Not just think - give into the nothing.
Become a moment in time passing by like a wave.
Transmute into a glowing wave of consciousness.
Yeah. I know the void is a bad place to hang out at… but I keep my back towards its ever encroaching holocaust like a fire warming my ass.
Besides - what's better than that and a pair of binoculars?
You can see the the edges of the expansive desert that encompasses it - giving way to sinners and creators alike using their flow to ascend their beings to the astral realm. Yeah ~ you’ve seen Disney Pixar's Soul too- and if you haven’t I strongly recommend watching it. Still I wonder what it means to the imagination when you subject it to a lack of belief. I couldn’t imagine it’s a particularly transformative experience.
If you really have a good eye, you will be able to see a lot about large empty buildings. What we know is these spaces used to be occupied but no longer are. The empty spaces are where we create our memories. Consider the effort it takes to create something. This is the only limitation for reality.
Going into unknown territory is not a novel concept for a psychic. However, as many people know it is not easy to get into a liminal space, or transitory ether.

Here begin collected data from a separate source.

/-- At a privilege level other than 0 only the two model faults are reached. -/
theorem EtrackcEnds.of_cpl_ne_zero (hc : s.lp.cpl ≠ 0) :
    ∃ f, t = takeModelFault f s ∧ ∀ u : State, u.cfg = s.cfg → u.lp = s.lp → EtrackcEnds u (takeModelFault f u) := by
  cases he with
  | leafUnavailable hf => exact ⟨_, rfl, fun u hu _ => .leafUnavailable (by rw [hu, hf])⟩
  | notCPL0 hf _ => exact ⟨_, rfl, fun u hu hl => .notCPL0 (by rw [hu, hf]) (by rwa [hl])⟩
  | exception h => exact absurd h.cpl hc
  | pageConflict h | pageInvalid h | notTracked h => exact absurd h.admitted.cpl hc
  | vmExit h | facilityConflict h | cycleIncomplete h | success h =>
    obtain ⟨⟨_, _, hp, _⟩, _⟩ := h
    exact absurd hp.admitted.cpl hc

/-- LeafUnavailable is reached without the feature flag only. -/
theorem EtrackcEnds.of_leafUnavailable {m : CplFault} (ho : t.lp.outcome = some (.modelFault .leafUnavailable m)) :
    s.cfg.featureEtrackc = false := by
  cases he with
  | leafUnavailable hf => exact hf
  | _ => cases ho

end Endings

/-! ### The flags of a completion -/

theorem s4Flags_cleared {s : State} (h : s.cfg.conflictPathFlags = .cleared) :
    s4Flags s = completionFlags .epcPageConflict := by
  simp [s4Flags, h]

/-- The S4 path gives ZF and CF as every other completion with its code does. -/
theorem s4Flags_zf_cf (s : State) :
    (s4Flags s).zf = zfOf .epcPageConflict ∧ (s4Flags s).cf = cfOf .epcPageConflict := by
  unfold s4Flags
  cases s.cfg.conflictPathFlags <;> exact ⟨rfl, rfl⟩

/-- On every completion ZF and CF are those of the code. -/
theorem EtrackcEnds.zf_cf_of_completed {s t : State} {c : ReturnCode} (he : EtrackcEnds s t)
    (hc : t.lp.outcome = some (.completed c)) : t.lp.flags.zf = zfOf c ∧ t.lp.flags.cf = cfOf c := by
  cases he with
  | leafUnavailable | notCPL0 | exception | vmExit => cases hc
  | pageConflict =>
    cases hc
    exact s4Flags_zf_cf s
  | pageInvalid | notTracked | facilityConflict | cycleIncomplete | success =>
    cases hc
    exact ⟨rfl, rfl⟩

/-- Where the S4 path clears the four flags too, every completion leaves the flags of its code. -/
theorem EtrackcEnds.flags_of_cleared {s t : State} {c : ReturnCode} (he : EtrackcEnds s t)
    (hp : s.cfg.conflictPathFlags = .cleared) (hc : t.lp.outcome = some (.completed c)) :
    t.lp.flags = completionFlags c := by
  cases he with
  | leafUnavailable | notCPL0 | exception | vmExit => cases hc
  | pageConflict =>
    cases hc
    exact s4Flags_cleared hp
  | pageInvalid | notTracked | facilityConflict | cycleIncomplete | success => exact complete_flags_of_outcome hc

/-- Table 40-48: the codes, and ZF and CF by the code (40_etrackc.md R83). -/
theorem returnValue_laws (c : ReturnCode) :
    returnValue c ∈ ([0, 6, 7, 17, 27] : List Word) ∧
      (zfOf c = true ↔ returnValue c = 6 ∨ returnValue c = 7 ∨ returnValue c = 17) ∧
      (cfOf c = true ↔ returnValue c = 27) ∧ ((zfOf c = false ∧ cfOf c = false) ↔ returnValue c = 0) := by
  cases c <;> decide

theorem returnValue_lt (c : ReturnCode) : (returnValue c).toNat < 2 ^ 32 := by
  cases c <;> decide

/-- The one return code that is the leaf number of ETRACKC, 17 (70_reset_and_hazards.md R133). -/
theorem returnValue_selects_iff (c : ReturnCode) :
    (returnValue c).setWidth 32 = leafEtrackc ↔ c = .prevTrkIncmpl := by
  cases c <;> decide

/-- Room for the instruction means that advancing pc does not wrap (10_state.md R14). -/
theorem toNat_pc_add_enclsLen {s : State} (h : Unrefused s) :
    (s.lp.pc + BitVec.ofNat 64 s.cfg.enclsLen).toNat = s.lp.pc.toNat + s.cfg.enclsLen := by
  have hroom := h.room
  have htop := topAddress_lt s.lp.mode
  rw [BitVec.toNat_add, BitVec.toNat_ofNat]
  omega

/-- The SECS of an operand that resolves is at one address only. -/
theorem OnSecs.address_eq {s : State} {a b : Nat} {sp p : EpcPage} {pa : Word} (h : OnSecs s a sp)
    (hp : OperandResolves s pa p) (hb : targetSecs pa p = some b) : b = a := by
  obtain ⟨⟨pa', p', hp', _, ha⟩, _⟩ := h
  have heq := (resolveOperand_page_iff hp.admitted pa p).2 hp
  rw [(resolveOperand_page_iff hp.admitted pa' p').2 hp'] at heq
  cases heq
  exact Option.some.inj (hb.symm.trans ha)

/-! ### The obligations -/

/-- Settles O39: the frame of the endings; a success writes the SECS that the operand leads to. -/
theorem etrackcFrame : Obligations.EtrackcFrame := by
  intro s t ht
  obtain ⟨_, he⟩ := execEtrackc_next ht
  refine ⟨he.frame, he.vmcs, fun a => by rw [he.text], he.epcm, he.epc, fun ho => ?_⟩
  obtain ⟨a, sp, hsecs, _, _, rfl⟩ := he.of_noError ho
  obtain ⟨pa, p, hp, _, ha⟩ := hsecs.page
  refine ⟨⟨pa, p, a, hp, ha⟩, fun pa' p' a' hp' ha' b hb => ?_⟩
  exact Epc.page?_updateSecs_other _ _ (hsecs.address_eq hp' ha' ▸ hb)

/-- Settles O42. -/
theorem onlySuccessChangesTheTrackingState : Obligations.OnlySuccessChangesTheTrackingState :=
  fun _ _ ht ho => (execEtrackc_next ht).2.epc ho

/-- Settles O40. -/
theorem nothingIsWrittenBeforeARaise : Obligations.NothingIsWrittenBeforeARaise := by
  intro s t o ht ho hc
  obtain ⟨_, he⟩ := execEtrackc_next ht
  refine ⟨?_, fun hx => he.vmcs fun x h => hx x (Option.some.inj (ho.symm.trans h))⟩
  have h := he.of_not_completed fun c h => hc c (Option.some.inj (ho.symm.trans h))
  rwa [ho] at h

/-- Settles O38: an ending has an outcome, and a completion RAX, ZF and CF by its code. -/
theorem returnCodesAndFlagsAgree : Obligations.ReturnCodesAndFlagsAgree := by
  intro s t ht
  obtain ⟨_, he⟩ := execEtrackc_next ht
  obtain ⟨o, ho⟩ := he.exists_outcome
  refine ⟨o, ho, fun c hc => ?_⟩
  subst hc
  obtain ⟨hzf, hcf⟩ := he.zf_cf_of_completed ho
  rw [hzf, hcf, (he.of_completed ho).1]
  exact returnValue_laws c

/-- Settles O41. -/
theorem instructionPointerAdvances : Obligations.InstructionPointerAdvances := by
  intro s t ht
  obtain ⟨hu, he⟩ := execEtrackc_next ht
  refine ⟨fun c hc => ?_, fun hc => ?_⟩
  · rw [(he.of_completed hc).2, toNat_pc_add_enclsLen hu]
  · rw [he.of_not_completed hc]

/-- Settles O43. -/
theorem noVmExitOutsideTheVmxCondition : Obligations.NoVmExitOutsideTheVmxCondition := by
  intro s t x ht hx
  have hv := ((execEtrackc_next ht).2.of_vmExit hx).1
  simpa [vmExitEnabled] using hv

/-- Settles O44: the two draws that lead to code 7 and to the RESOURCE code are false. -/
theorem noConcurrentSgxNoConflict : Obligations.NoConcurrentSgxNoConflict := by
  intro s t hn hcodes ht
  obtain ⟨_, he⟩ := execEtrackc_next ht
  have hm : pageBeingModified s = false := by simp [pageBeingModified, hn]
  have hb : trackingFacilityBusy s = false := by simp [trackingFacilityBusy, hn]
  refine ⟨fun hc => ?_, fun x hx hcode => ?_⟩
  · simpa [hm, hb] using he.of_epcPageConflict hc
  · rcases (he.of_vmExit hx).2 with h | h
    · simp [hb] at h
    · simp [Config.codesDiffer, ← hcode, h] at hcodes

/-- Settles O48. -/
theorem selectorSurvivesOnlyCodeSeventeen : Obligations.SelectorSurvivesOnlyCodeSeventeen := by
  intro s t c rest ht hc
  have hrax := ((execEtrackc_next ht).2.of_completed hc).1
  rw [← returnValue_selects_iff, ← hrax]
  change decode (enclsBytes ++ rest) t.lp.eax = _ ↔ t.lp.eax = leafEtrackc
  rw [decode_encls]
  split_ifs with h <;> simp [h]

/-- Settles O56. -/
theorem clearedParameterClearsFourFlags : Obligations.ClearedParameterClearsFourFlags := by
  intro s t c hp ht hc
  rw [(execEtrackc_next ht).2.flags_of_cleared hp hc]
  exact ⟨rfl, rfl, rfl, rfl⟩

end Sys2Proof.Machine
end

section
/-! PROOF. What every step of the machine keeps, and the invariant (10_state.md sections 6 and 7, 60_exceptions.md
section 7). -/

namespace Sys2Proof.Machine

/-! ### What every step keeps -/

/-- What a step keeps of the processor that takes it: its name, mode, CPL, DS and VMX mode; its pc stays or is within the
address space (40_etrackc.md R84). -/
structure LpKept (p q : LP) : Prop where
  id : q.id = p.id
  mode : q.mode = p.mode
  cpl : q.cpl = p.cpl
  ds : q.ds = p.ds
  vmxNonRoot : q.vmxNonRoot = p.vmxNonRoot
  pc : q.pc = p.pc ∨ q.pc.toNat ≤ topAddress p.mode

/-- What a step does to the EPC: nothing, or it sets TRACKING and TrackState of one SECS. -/
inductive EpcKept (c : Config) (e : Epc) : Epc → Prop
  | same : EpcKept c e e
  | secs (f : Secs → Secs) (a : Nat) : (∀ q, (f q).tracking < 2 ^ c.trackingBits) →
      (∀ q, (f q).enclaveContext = q.enclaveContext) → EpcKept c e (Epc.updateSecs f e a)

/-- What a step keeps, `p` being the processor that takes it, or the one in focus where the environment does. -/
structure StepKept (s t : State) (p : LP) : Prop where
  lps : (p :: t.others).Perm (s.lp :: s.others)
  lp : LpKept p t.lp
  turn : t.lp = p ∨ p.terminal = false
  cfg : t.cfg = s.cfg
  text : t.text = s.text
  epc : EpcKept s.cfg s.epc t.epc

theorem EtrackcEnds.lpKept {s t : State} (hu : Unrefused s) (he : EtrackcEnds s t) : LpKept s.lp t.lp := by
  have hpc : t.lp.pc = s.lp.pc ∨ t.lp.pc.toNat ≤ topAddress s.lp.mode := by
    by_cases hc : ∃ c, t.lp.outcome = some (.completed c)
    · obtain ⟨c, hc⟩ := hc
      rw [(he.of_completed hc).2, toNat_pc_add_enclsLen hu]
      exact .inr hu.room
    · rw [he.of_not_completed (not_exists.1 hc)]
      exact .inl rfl
  refine ⟨?_, ?_, ?_, ?_, ?_, hpc⟩ <;> rw [he.frame]

theorem EtrackcEnds.epcKept {s t : State} (he : EtrackcEnds s t) : EpcKept s.cfg s.epc t.epc := by
  by_cases ho : t.lp.outcome = some (.completed .noError)
  · obtain ⟨a, _, _, _, _, rfl⟩ := he.of_noError ho
    exact .secs _ a (fun _ => trackingField_lt _ _) fun _ => rfl
  · rw [he.epc ho]
    exact .same

/-- The inversion of a step in terms of what it keeps. -/
theorem exists_stepKept {s t : State} (h : step s = .next t) : ∃ p, StepKept s t p := by
  rcases step_next h with ⟨a, v, rest, _, rfl⟩ | ⟨k, l, rest, s', _, hf, ht, hend⟩
  · exact ⟨s.lp, .refl _, ⟨rfl, rfl, rfl, rfl, rfl, .inl rfl⟩, .inl rfl, rfl, rfl,
      .secs _ a (fun _ => trackingField_lt _ _) fun _ => rfl⟩
  · obtain ⟨p, ps, rfl, _, hperm⟩ := focus_eq_some hf
    rcases hend with hexec | ⟨q, rfl⟩
    · obtain ⟨hu, he⟩ := execEtrackc_next hexec
      obtain ⟨hid, hmode, hcpl, hds, hvmx, hpc⟩ := he.lpKept hu
      exact ⟨p, he.others ▸ hperm, ⟨hid, hmode, hcpl, hds, hvmx, hpc⟩, .inr ht, he.cfg, he.text, he.epcKept⟩
    · exact ⟨p, hperm, ⟨rfl, rfl, rfl, rfl, rfl, .inl rfl⟩, .inr ht, rfl, rfl, .same⟩

/-! ### The parts of the invariant -/

theorem LpKept.lpInv {p q : LP} (h : LpKept p q) (hp : LpInv p) : LpInv q := by
  obtain ⟨hmode, hds, hpc⟩ := hp
  refine ⟨by rwa [h.mode], fun hm => ?_, ?_⟩
  · rw [h.ds]
    exact hds (h.mode ▸ hm)
  · rw [h.mode]
    rcases h.pc with hsame | hroom
    · rwa [hsame]
    · exact hroom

It is hard to let go of things which work and it is hard to understand that which we feel we don't deserve. In this case, I feel a lack of foresight as I don't really know what kind of "good" I deserve, and why I feel lacking in this department. I know what I don't deserve as far as toxicity is concerned, but in order to "feel out" my highest vibration, It is important to feel empowered. Easier said than done.

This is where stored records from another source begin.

-- ==== Sys2Proof/Laws/State.lean ====
section
/-!
SUPPORT. Every field after every named operation, one lemma each, true by definition.
-/
namespace Sys2Proof.Machine

/-! `memErase` -/

@[simp] theorem State.memErase_cfg (s : State) (i : Nat) :
    (s.memErase i).cfg = s.cfg := rfl
@[simp] theorem State.memErase_areg (s : State) (i : Nat) :
    (s.memErase i).areg = s.areg := rfl
@[simp] theorem State.memErase_breg (s : State) (i : Nat) :
    (s.memErase i).breg = s.breg := rfl
@[simp] theorem State.memErase_ireg (s : State) (i : Nat) :
    (s.memErase i).ireg = s.ireg := rfl
@[simp] theorem State.memErase_needsCheckA (s : State) (i : Nat) :
    (s.memErase i).needsCheckA = s.needsCheckA := rfl
@[simp] theorem State.memErase_needsCheckB (s : State) (i : Nat) :
    (s.memErase i).needsCheckB = s.needsCheckB := rfl
@[simp] theorem State.memErase_needsCheckI (s : State) (i : Nat) :
    (s.memErase i).needsCheckI = s.needsCheckI := rfl
@[simp] theorem State.memErase_addrA (s : State) (i : Nat) :
    (s.memErase i).addrA = s.addrA := rfl
@[simp] theorem State.memErase_addrB (s : State) (i : Nat) :
    (s.memErase i).addrB = s.addrB := rfl
@[simp] theorem State.memErase_addrI (s : State) (i : Nat) :
    (s.memErase i).addrI = s.addrI := rfl
@[simp] theorem State.memErase_addrS (s : State) (i : Nat) :
    (s.memErase i).addrS = s.addrS := rfl
@[simp] theorem State.memErase_phase (s : State) (i : Nat) :
    (s.memErase i).phase = s.phase := rfl
@[simp] theorem State.memErase_counter (s : State) (i : Nat) :
    (s.memErase i).counter = s.counter := rfl
@[simp] theorem State.memErase_deferred (s : State) (i : Nat) :
    (s.memErase i).deferred = s.deferred := rfl
@[simp] theorem State.memErase_cycleElim (s : State) (i : Nat) :
    (s.memErase i).cycleElim = s.cycleElim := rfl
@[simp] theorem State.memErase_equal (s : State) (i : Nat) :
    (s.memErase i).equal = s.equal := rfl
@[simp] theorem State.memErase_eBoundary (s : State) (i : Nat) :
    (s.memErase i).eBoundary = s.eBoundary := rfl
@[simp] theorem State.memErase_eFirst (s : State) (i : Nat) :
    (s.memErase i).eFirst = s.eFirst := rfl
@[simp] theorem State.memErase_mem (s : State) (i : Nat) :
    (s.memErase i).mem = Memory.erase s.positions s.mem i := rfl
@[simp] theorem State.memErase_fault (s : State) (i : Nat) :
    (s.memErase i).fault = s.fault := rfl
@[simp] theorem State.memErase_result (s : State) (i : Nat) :
    (s.memErase i).result = s.result := rfl
@[simp] theorem State.memErase_printed (s : State) (i : Nat) :
    (s.memErase i).printed = s.printed := rfl
@[simp] theorem State.memErase_positions (s : State) (i : Nat) :
    (s.memErase i).positions = s.positions := by simp only [State.positions, State.memErase_cfg]

/-! `memWrite` -/

@[simp] theorem State.memWrite_cfg (s : State) (i : Nat) (v : Word) :
    (s.memWrite i v).cfg = s.cfg := rfl
@[simp] theorem State.memWrite_areg (s : State) (i : Nat) (v : Word) :
    (s.memWrite i v).areg = s.areg := rfl
@[simp] theorem State.memWrite_breg (s : State) (i : Nat) (v : Word) :
    (s.memWrite i v).breg = s.breg := rfl
@[simp] theorem State.memWrite_ireg (s : State) (i : Nat) (v : Word) :
    (s.memWrite i v).ireg = s.ireg := rfl
@[simp] theorem State.memWrite_needsCheckA (s : State) (i : Nat) (v : Word) :
    (s.memWrite i v).needsCheckA = s.needsCheckA := rfl
@[simp] theorem State.memWrite_needsCheckB (s : State) (i : Nat) (v : Word) :
    (s.memWrite i v).needsCheckB = s.needsCheckB := rfl
@[simp] theorem State.memWrite_needsCheckI (s : State) (i : Nat) (v : Word) :
    (s.memWrite i v).needsCheckI = s.needsCheckI := rfl
@[simp] theorem State.memWrite_addrA (s : State) (i : Nat) (v : Word) :
    (s.memWrite i v).addrA = s.addrA := rfl
@[simp] theorem State.memWrite_addrB (s : State) (i : Nat) (v : Word) :
    (s.memWrite i v).addrB = s.addrB := rfl
@[simp] theorem State.memWrite_addrI (s : State) (i : Nat) (v : Word) :
    (s.memWrite i v).addrI = s.addrI := rfl
@[simp] theorem State.memWrite_addrS (s : State) (i : Nat) (v : Word) :
    (s.memWrite i v).addrS = s.addrS := rfl
@[simp] theorem State.memWrite_phase (s : State) (i : Nat) (v : Word) :
    (s.memWrite i v).phase = s.phase := rfl
@[simp] theorem State.memWrite_counter (s : State) (i : Nat) (v : Word) :
    (s.memWrite i v).counter = s.counter := rfl
@[simp] theorem State.memWrite_deferred (s : State) (i : Nat) (v : Word) :
    (s.memWrite i v).deferred = s.deferred := rfl
@[simp] theorem State.memWrite_cycleElim (s : State) (i : Nat) (v : Word) :
    (s.memWrite i v).cycleElim = s.cycleElim := rfl
@[simp] theorem State.memWrite_equal (s : State) (i : Nat) (v : Word) :
    (s.memWrite i v).equal = s.equal := rfl
@[simp] theorem State.memWrite_eBoundary (s : State) (i : Nat) (v : Word) :
    (s.memWrite i v).eBoundary = s.eBoundary := rfl
@[simp] theorem State.memWrite_eFirst (s : State) (i : Nat) (v : Word) :
    (s.memWrite i v).eFirst = s.eFirst := rfl
@[simp] theorem State.memWrite_mem (s : State) (i : Nat) (v : Word) :
    (s.memWrite i v).mem = Memory.write s.positions s.mem i v := rfl
@[simp] theorem State.memWrite_fault (s : State) (i : Nat) (v : Word) :
    (s.memWrite i v).fault = s.fault := rfl
@[simp] theorem State.memWrite_result (s : State) (i : Nat) (v : Word) :
    (s.memWrite i v).result = s.result := rfl
@[simp] theorem State.memWrite_printed (s : State) (i : Nat) (v : Word) :
    (s.memWrite i v).printed = s.printed := rfl
@[simp] theorem State.memWrite_positions (s : State) (i : Nat) (v : Word) :
    (s.memWrite i v).positions = s.positions := by simp only [State.positions, State.memWrite_cfg]

/-! `memSetWM` -/

@[simp] theorem State.memSetWM_cfg (s : State) (i : Nat) :
    (s.memSetWM i).cfg = s.cfg := rfl
@[simp] theorem State.memSetWM_areg (s : State) (i : Nat) :
    (s.memSetWM i).areg = s.areg := rfl
@[simp] theorem State.memSetWM_breg (s : State) (i : Nat) :
    (s.memSetWM i).breg = s.breg := rfl
@[simp] theorem State.memSetWM_ireg (s : State) (i : Nat) :
    (s.memSetWM i).ireg = s.ireg := rfl
@[simp] theorem State.memSetWM_needsCheckA (s : State) (i : Nat) :
    (s.memSetWM i).needsCheckA = s.needsCheckA := rfl
@[simp] theorem State.memSetWM_needsCheckB (s : State) (i : Nat) :
    (s.memSetWM i).needsCheckB = s.needsCheckB := rfl
@[simp] theorem State.memSetWM_needsCheckI (s : State) (i : Nat) :
    (s.memSetWM i).needsCheckI = s.needsCheckI := rfl
@[simp] theorem State.memSetWM_addrA (s : State) (i : Nat) :
    (s.memSetWM i).addrA = s.addrA := rfl
@[simp] theorem State.memSetWM_addrB (s : State) (i : Nat) :
    (s.memSetWM i).addrB = s.addrB := rfl
@[simp] theorem State.memSetWM_addrI (s : State) (i : Nat) :
    (s.memSetWM i).addrI = s.addrI := rfl
@[simp] theorem State.memSetWM_addrS (s : State) (i : Nat) :
    (s.memSetWM i).addrS = s.addrS := rfl
@[simp] theorem State.memSetWM_phase (s : State) (i : Nat) :
    (s.memSetWM i).phase = s.phase := rfl
@[simp] theorem State.memSetWM_counter (s : State) (i : Nat) :
    (s.memSetWM i).counter = s.counter := rfl
@[simp] theorem State.memSetWM_deferred (s : State) (i : Nat) :
    (s.memSetWM i).deferred = s.deferred := rfl
@[simp] theorem State.memSetWM_cycleElim (s : State) (i : Nat) :
    (s.memSetWM i).cycleElim = s.cycleElim := rfl
@[simp] theorem State.memSetWM_equal (s : State) (i : Nat) :
    (s.memSetWM i).equal = s.equal := rfl
@[simp] theorem State.memSetWM_eBoundary (s : State) (i : Nat) :
    (s.memSetWM i).eBoundary = s.eBoundary := rfl
@[simp] theorem State.memSetWM_eFirst (s : State) (i : Nat) :
    (s.memSetWM i).eFirst = s.eFirst := rfl
@[simp] theorem State.memSetWM_mem (s : State) (i : Nat) :
    (s.memSetWM i).mem = Memory.mutate s.positions setWordMark s.mem i := rfl
@[simp] theorem State.memSetWM_fault (s : State) (i : Nat) :
    (s.memSetWM i).fault = s.fault := rfl
@[simp] theorem State.memSetWM_result (s : State) (i : Nat) :
    (s.memSetWM i).result = s.result := rfl
@[simp] theorem State.memSetWM_printed (s : State) (i : Nat) :
    (s.memSetWM i).printed = s.printed := rfl
@[simp] theorem State.memSetWM_positions (s : State) (i : Nat) :
    (s.memSetWM i).positions = s.positions := by simp only [State.positions, State.memSetWM_cfg]

/-! `memClearWM` -/

@[simp] theorem State.memClearWM_cfg (s : State) (i : Nat) :
    (s.memClearWM i).cfg = s.cfg := rfl
@[simp] theorem State.memClearWM_areg (s : State) (i : Nat) :
    (s.memClearWM i).areg = s.areg := rfl
@[simp] theorem State.memClearWM_breg (s : State) (i : Nat) :
    (s.memClearWM i).breg = s.breg := rfl
@[simp] theorem State.memClearWM_ireg (s : State) (i : Nat) :
    (s.memClearWM i).ireg = s.ireg := rfl
@[simp] theorem State.memClearWM_needsCheckA (s : State) (i : Nat) :
    (s.memClearWM i).needsCheckA = s.needsCheckA := rfl
@[simp] theorem State.memClearWM_needsCheckB (s : State) (i : Nat) :
    (s.memClearWM i).needsCheckB = s.needsCheckB := rfl
@[simp] theorem State.memClearWM_needsCheckI (s : State) (i : Nat) :
    (s.memClearWM i).needsCheckI = s.needsCheckI := rfl
@[simp] theorem State.memClearWM_addrA (s : State) (i : Nat) :
    (s.memClearWM i).addrA = s.addrA := rfl
@[simp] theorem State.memClearWM_addrB (s : State) (i : Nat) :
    (s.memClearWM i).addrB = s.addrB := rfl
@[simp] theorem State.memClearWM_addrI (s : State) (i : Nat) :
    (s.memClearWM i).addrI = s.addrI := rfl
@[simp] theorem State.memClearWM_addrS (s : State) (i : Nat) :
    (s.memClearWM i).addrS = s.addrS := rfl
@[simp] theorem State.memClearWM_phase (s : State) (i : Nat) :
    (s.memClearWM i).phase = s.phase := rfl
@[simp] theorem State.memClearWM_counter (s : State) (i : Nat) :
    (s.memClearWM i).counter = s.counter := rfl
@[simp] theorem State.memClearWM_deferred (s : State) (i : Nat) :
    (s.memClearWM i).deferred = s.deferred := rfl
@[simp] theorem State.memClearWM_cycleElim (s : State) (i : Nat) :
    (s.memClearWM i).cycleElim = s.cycleElim := rfl
@[simp] theorem State.memClearWM_equal (s : State) (i : Nat) :
    (s.memClearWM i).equal = s.equal := rfl
@[simp] theorem State.memClearWM_eBoundary (s : State) (i : Nat) :
    (s.memClearWM i).eBoundary = s.eBoundary := rfl
@[simp] theorem State.memClearWM_eFirst (s : State) (i : Nat) :
    (s.memClearWM i).eFirst = s.eFirst := rfl
@[simp] theorem State.memClearWM_mem (s : State) (i : Nat) :
    (s.memClearWM i).mem = Memory.mutate s.positions clearWordMark s.mem i := rfl
@[simp] theorem State.memClearWM_fault (s : State) (i : Nat) :
    (s.memClearWM i).fault = s.fault := rfl
@[simp] theorem State.memClearWM_result (s : State) (i : Nat) :
    (s.memClearWM i).result = s.result := rfl
@[simp] theorem State.memClearWM_printed (s : State) (i : Nat) :
    (s.memClearWM i).printed = s.printed := rfl
@[simp] theorem State.memClearWM_positions (s : State) (i : Nat) :
    (s.memClearWM i).positions = s.positions := by simp only [State.positions, State.memClearWM_cfg]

A lot of work seems to be a hard route, but hard work accomplishes far more than passivity. Time for connecting, healing, and releasing. Being in control doesn't mean in the world, or a projection of myself. It means realizing one's own power and working with passion to make good choices.
All at the end of the day, I always want to be the nihilist (existentialist?) and say "Who cares?" in a passionate voice. Because nobody else does, whether we succeed or fail, take time for ourselves or be a doormat, and that is way comforting. Unpopular opinions be damned, and give me the energy to give to others correctly, without taking away from myself.